It highly depends on how the Lisp implementation works and how the VPS is implemented. The short description of the problem is that some Lisps (SBCL) make a lot of assumptions about the address space they are going to be loaded into, such as what address ranges are used. They optimize their load time through these assumptions, adjusting as little as possible of their core file, for instance. In a non-virtualized environment, these assumptions typically hold, but they can be violated in virtualized environment.
There are typically two types of VPS implementation:
- a "containers" system like Parallels Virtuozzo
- a true hypervisor system like VMware or Xen
Containers-based systems are much more efficient at packing VMs onto hardware (they are more memory efficient).
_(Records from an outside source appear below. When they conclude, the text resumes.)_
-- ==== Sys2Proof/Machine/Dispatch.lean ====
section
/-! DEFINITION. The dispatch: one arm per instruction, in the order of spec/30_encoding.md R78. -/

namespace Sys2Proof.Machine

def exec (i : Instr) (s : State) : Host.Outcome State Fault Refusal :=
  match i with
  | .cls _ => Sys2Proof.Machine.execCls s
  | .ret _ => Sys2Proof.Machine.execRet s
  | .jp nnn => Sys2Proof.Machine.execJp nnn s
  | .call nnn => Sys2Proof.Machine.execCall nnn s
  | .seImm x nn => Sys2Proof.Machine.execSeImm x nn s
  | .sneImm x nn => Sys2Proof.Machine.execSneImm x nn s
  | .seReg x y _ => Sys2Proof.Machine.execSeReg x y s
  | .ldImm x nn => Sys2Proof.Machine.execLdImm x nn s
  | .addImm x nn => Sys2Proof.Machine.execAddImm x nn s
  | .ldReg x y => Sys2Proof.Machine.execLdReg x y s
  | .orReg x y => Sys2Proof.Machine.execOr x y s
  | .andReg x y => Sys2Proof.Machine.execAnd x y s
  | .xorReg x y => Sys2Proof.Machine.execXor x y s
  | .addReg x y => Sys2Proof.Machine.execAddReg x y s
  | .sub x y => Sys2Proof.Machine.execSub x y s
  | .shr x y => Sys2Proof.Machine.execShr x y s
  | .subn x y => Sys2Proof.Machine.execSubn x y s
  | .shl x y => Sys2Proof.Machine.execShl x y s
  | .sneReg x y _ => Sys2Proof.Machine.execSneReg x y s
  | .ldI nnn => Sys2Proof.Machine.execLdI nnn s
  | .jpV0 nnn => Sys2Proof.Machine.execJpV0 nnn s
  | .rnd x nn => Sys2Proof.Machine.execRnd x nn s
  | .drw x y n => Sys2Proof.Machine.execDrw x y n s
  | .addI x => Sys2Proof.Machine.execAddI x s
  | .ldFont x => Sys2Proof.Machine.execLdFont x s
  | .store x => Sys2Proof.Machine.execStore x s
  | .load x => Sys2Proof.Machine.execLoad x s
  | .ldKey x => Sys2Proof.Machine.execLdKey x s
  | .ldFromDt x => Sys2Proof.Machine.execLdFromDt x s
  | .ldDt x => Sys2Proof.Machine.execLdDt x s
  | .ldSt x => Sys2Proof.Machine.execLdSt x s
  | .sknp x => Sys2Proof.Machine.execSknp x s
  | .skp x => Sys2Proof.Machine.execSkp x s

end Sys2Proof.Machine
end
Unfortunately, they violate the address space assumptions used by Lisps like SBCL. True hypervisor systems (VMware, Xen, VirtualBox, Parallels on Mac OSX) do not have this problem. But they also can't pack as many virtual machines onto hardware, so many hosting companies prefer containers-based systems like Virtuozzo because they make the hardware go farther.
Note that only some CLs are affected, notably SBCL and CMUCL. CLISP and ECL should still work fine, I believe. Unfortunately, most other programs and scripting languages (Perl, Python, Ruby, PHP, etc.) are not affected by this, so there is little incentive for the hosting companies to see this as a problem with their virtualization environment; rather, they'll view it as a problem with Lisp.